From the listing below, retype exactly the line holding "(s.clearOscFault).initDone = s.initDone := rfl", the line holding "(s.clearOscFault).rf = s.rf := rfl", and the lines between them; skip everything else.
◇ ◇ ◇ ◇
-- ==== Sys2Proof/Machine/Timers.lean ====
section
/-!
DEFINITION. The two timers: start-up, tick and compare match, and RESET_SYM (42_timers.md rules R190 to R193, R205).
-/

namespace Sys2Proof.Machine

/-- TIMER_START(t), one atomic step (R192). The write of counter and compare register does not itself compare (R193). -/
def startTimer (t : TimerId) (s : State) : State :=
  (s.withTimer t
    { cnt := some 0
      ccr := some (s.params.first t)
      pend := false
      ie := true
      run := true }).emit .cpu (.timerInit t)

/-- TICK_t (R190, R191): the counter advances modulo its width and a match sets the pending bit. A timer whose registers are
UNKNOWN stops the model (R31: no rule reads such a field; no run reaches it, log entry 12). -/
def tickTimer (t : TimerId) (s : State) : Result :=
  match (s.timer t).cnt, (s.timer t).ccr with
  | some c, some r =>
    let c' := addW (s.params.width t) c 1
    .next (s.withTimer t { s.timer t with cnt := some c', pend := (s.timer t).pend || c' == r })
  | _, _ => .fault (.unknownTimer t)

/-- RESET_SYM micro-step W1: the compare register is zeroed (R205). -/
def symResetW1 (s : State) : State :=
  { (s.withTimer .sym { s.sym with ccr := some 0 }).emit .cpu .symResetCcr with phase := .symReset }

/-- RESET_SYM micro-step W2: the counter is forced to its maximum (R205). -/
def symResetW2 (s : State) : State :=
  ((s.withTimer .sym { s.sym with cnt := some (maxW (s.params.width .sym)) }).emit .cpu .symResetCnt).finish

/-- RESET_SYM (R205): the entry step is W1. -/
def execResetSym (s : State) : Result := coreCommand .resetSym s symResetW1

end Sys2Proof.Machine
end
◇ ◇ ◇ ◇
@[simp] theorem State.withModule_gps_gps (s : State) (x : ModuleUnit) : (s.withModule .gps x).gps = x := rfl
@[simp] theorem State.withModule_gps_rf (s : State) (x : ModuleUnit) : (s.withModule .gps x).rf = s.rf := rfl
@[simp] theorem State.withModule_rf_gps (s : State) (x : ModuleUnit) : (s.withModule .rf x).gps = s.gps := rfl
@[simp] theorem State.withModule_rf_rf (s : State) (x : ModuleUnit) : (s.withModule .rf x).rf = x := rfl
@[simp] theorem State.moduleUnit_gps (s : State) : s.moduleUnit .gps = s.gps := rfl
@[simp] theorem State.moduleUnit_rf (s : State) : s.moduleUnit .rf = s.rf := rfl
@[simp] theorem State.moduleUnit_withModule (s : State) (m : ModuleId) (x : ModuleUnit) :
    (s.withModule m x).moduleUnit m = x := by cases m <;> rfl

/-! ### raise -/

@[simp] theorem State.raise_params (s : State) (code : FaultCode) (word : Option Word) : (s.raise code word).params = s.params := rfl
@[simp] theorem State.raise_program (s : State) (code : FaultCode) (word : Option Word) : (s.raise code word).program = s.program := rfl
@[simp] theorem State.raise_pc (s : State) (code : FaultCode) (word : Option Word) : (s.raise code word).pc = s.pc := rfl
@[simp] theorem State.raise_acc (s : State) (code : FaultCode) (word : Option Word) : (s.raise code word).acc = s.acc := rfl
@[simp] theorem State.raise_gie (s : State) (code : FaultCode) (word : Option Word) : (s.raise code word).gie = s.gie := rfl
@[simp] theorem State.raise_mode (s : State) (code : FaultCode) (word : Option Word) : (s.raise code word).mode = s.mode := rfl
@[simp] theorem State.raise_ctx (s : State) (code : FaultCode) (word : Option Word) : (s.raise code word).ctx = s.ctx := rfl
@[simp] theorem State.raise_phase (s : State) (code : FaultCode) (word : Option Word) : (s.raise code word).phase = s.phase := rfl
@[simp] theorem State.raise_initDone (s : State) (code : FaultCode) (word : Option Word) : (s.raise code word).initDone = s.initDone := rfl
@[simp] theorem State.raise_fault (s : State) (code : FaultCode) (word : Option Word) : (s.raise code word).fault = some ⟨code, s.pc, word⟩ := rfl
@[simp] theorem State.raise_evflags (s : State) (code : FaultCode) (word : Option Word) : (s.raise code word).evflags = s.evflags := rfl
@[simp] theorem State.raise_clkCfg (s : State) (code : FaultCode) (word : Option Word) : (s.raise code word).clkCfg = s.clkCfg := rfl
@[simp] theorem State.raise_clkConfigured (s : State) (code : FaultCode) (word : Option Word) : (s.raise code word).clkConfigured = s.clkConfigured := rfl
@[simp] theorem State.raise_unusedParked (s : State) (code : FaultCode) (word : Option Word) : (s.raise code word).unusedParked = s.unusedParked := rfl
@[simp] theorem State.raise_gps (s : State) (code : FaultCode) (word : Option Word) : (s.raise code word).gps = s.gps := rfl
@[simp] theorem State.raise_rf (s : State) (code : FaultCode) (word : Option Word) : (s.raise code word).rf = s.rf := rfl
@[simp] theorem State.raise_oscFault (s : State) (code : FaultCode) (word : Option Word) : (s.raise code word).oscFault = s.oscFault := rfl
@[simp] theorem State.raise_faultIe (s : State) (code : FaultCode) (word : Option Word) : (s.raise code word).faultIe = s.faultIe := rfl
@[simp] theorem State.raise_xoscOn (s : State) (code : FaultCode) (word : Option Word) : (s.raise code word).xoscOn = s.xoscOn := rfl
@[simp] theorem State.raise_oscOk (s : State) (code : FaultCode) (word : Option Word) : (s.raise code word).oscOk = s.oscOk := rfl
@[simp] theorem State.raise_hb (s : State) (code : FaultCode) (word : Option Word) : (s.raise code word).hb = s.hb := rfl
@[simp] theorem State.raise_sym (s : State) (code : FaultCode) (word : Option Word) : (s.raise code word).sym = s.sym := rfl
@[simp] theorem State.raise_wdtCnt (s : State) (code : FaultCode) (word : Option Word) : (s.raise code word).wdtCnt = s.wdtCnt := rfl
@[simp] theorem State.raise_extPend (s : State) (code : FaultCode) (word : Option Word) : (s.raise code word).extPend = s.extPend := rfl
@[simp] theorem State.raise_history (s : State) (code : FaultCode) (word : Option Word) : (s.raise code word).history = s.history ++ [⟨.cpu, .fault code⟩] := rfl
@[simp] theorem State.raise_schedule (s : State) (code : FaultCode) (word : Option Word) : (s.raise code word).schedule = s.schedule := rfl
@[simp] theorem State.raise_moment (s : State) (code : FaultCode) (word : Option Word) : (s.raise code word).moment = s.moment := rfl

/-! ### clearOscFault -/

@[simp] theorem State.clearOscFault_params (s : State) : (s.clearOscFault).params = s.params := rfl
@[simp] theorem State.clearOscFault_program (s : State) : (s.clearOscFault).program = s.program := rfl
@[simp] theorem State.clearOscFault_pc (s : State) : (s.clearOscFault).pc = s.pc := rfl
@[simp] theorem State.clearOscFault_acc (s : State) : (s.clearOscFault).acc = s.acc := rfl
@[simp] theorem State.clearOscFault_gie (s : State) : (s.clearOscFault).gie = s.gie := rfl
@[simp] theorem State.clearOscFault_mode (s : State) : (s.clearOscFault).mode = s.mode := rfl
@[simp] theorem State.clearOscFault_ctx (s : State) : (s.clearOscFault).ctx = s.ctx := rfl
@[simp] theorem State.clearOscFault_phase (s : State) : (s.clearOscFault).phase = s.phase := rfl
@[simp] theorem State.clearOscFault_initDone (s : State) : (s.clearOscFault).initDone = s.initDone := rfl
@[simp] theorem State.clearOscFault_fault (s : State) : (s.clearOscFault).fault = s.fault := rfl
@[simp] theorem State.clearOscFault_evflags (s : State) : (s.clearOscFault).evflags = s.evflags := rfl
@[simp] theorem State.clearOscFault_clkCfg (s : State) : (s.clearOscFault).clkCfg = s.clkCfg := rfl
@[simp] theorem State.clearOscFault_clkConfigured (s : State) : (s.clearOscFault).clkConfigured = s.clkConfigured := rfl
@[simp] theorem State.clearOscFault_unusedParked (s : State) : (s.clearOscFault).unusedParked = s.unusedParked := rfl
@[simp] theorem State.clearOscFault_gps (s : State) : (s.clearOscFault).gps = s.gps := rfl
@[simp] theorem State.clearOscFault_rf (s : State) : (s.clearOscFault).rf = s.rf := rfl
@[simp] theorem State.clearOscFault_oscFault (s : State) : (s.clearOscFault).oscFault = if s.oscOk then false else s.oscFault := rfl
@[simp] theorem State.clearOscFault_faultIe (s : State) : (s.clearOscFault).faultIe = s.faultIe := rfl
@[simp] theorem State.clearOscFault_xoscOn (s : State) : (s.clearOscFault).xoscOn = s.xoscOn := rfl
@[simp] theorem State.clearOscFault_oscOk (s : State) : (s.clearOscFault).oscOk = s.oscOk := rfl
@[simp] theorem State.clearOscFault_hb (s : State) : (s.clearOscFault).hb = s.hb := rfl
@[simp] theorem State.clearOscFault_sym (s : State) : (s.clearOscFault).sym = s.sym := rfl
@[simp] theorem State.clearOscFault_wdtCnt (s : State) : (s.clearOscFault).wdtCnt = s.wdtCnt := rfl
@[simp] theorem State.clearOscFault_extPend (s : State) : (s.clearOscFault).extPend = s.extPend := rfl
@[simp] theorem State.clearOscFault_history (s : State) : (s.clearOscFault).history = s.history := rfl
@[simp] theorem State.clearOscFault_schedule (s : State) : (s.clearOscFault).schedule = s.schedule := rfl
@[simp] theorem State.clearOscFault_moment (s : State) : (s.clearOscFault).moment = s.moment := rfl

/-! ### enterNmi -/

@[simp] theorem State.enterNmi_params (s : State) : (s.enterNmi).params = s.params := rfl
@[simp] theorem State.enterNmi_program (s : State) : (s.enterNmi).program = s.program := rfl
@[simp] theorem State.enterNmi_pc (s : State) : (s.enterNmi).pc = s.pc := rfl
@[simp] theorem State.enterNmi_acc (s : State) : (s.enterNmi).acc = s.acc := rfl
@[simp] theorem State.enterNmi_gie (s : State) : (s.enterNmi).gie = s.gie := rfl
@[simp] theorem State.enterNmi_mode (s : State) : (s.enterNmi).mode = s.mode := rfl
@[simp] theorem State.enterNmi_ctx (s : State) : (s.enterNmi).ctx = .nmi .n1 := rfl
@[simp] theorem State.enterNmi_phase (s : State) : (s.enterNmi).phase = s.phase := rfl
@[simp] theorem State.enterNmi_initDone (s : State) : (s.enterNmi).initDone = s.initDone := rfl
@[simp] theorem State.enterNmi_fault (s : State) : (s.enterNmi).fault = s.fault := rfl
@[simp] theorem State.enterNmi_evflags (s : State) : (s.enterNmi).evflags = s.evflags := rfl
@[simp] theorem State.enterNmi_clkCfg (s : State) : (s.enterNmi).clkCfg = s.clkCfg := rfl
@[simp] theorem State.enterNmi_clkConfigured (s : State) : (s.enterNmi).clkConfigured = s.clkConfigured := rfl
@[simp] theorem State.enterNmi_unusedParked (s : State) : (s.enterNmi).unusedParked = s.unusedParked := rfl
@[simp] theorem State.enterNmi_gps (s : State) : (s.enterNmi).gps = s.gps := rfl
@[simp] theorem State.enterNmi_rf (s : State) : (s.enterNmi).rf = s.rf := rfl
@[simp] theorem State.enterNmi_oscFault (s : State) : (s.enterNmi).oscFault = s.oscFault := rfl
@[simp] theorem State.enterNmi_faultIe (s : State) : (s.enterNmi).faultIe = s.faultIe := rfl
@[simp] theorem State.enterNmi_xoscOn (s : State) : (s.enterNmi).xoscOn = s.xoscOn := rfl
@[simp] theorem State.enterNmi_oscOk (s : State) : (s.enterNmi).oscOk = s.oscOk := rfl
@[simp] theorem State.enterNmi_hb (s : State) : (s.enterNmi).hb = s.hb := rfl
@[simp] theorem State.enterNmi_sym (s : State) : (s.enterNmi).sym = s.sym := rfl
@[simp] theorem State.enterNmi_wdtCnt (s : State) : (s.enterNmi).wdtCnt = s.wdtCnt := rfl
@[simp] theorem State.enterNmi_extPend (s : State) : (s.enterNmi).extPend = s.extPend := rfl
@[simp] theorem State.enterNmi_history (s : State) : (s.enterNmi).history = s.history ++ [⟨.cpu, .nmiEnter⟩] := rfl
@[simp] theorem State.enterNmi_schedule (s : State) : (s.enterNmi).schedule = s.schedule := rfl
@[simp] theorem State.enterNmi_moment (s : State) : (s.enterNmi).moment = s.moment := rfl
◇ ◇ ◇ ◇
(Written reply):
@[simp] theorem State.clearOscFault_initDone (s : State) : (s.clearOscFault).initDone = s.initDone := rfl
@[simp] theorem State.clearOscFault_fault (s : State) : (s.clearOscFault).fault = s.fault := rfl
@[simp] theorem State.clearOscFault_evflags (s : State) : (s.clearOscFault).evflags = s.evflags := rfl
@[simp] theorem State.clearOscFault_clkCfg (s : State) : (s.clearOscFault).clkCfg = s.clkCfg := rfl
@[simp] theorem State.clearOscFault_clkConfigured (s : State) : (s.clearOscFault).clkConfigured = s.clkConfigured := rfl
@[simp] theorem State.clearOscFault_unusedParked (s : State) : (s.clearOscFault).unusedParked = s.unusedParked := rfl
@[simp] theorem State.clearOscFault_gps (s : State) : (s.clearOscFault).gps = s.gps := rfl
@[simp] theorem State.clearOscFault_rf (s : State) : (s.clearOscFault).rf = s.rf := rfl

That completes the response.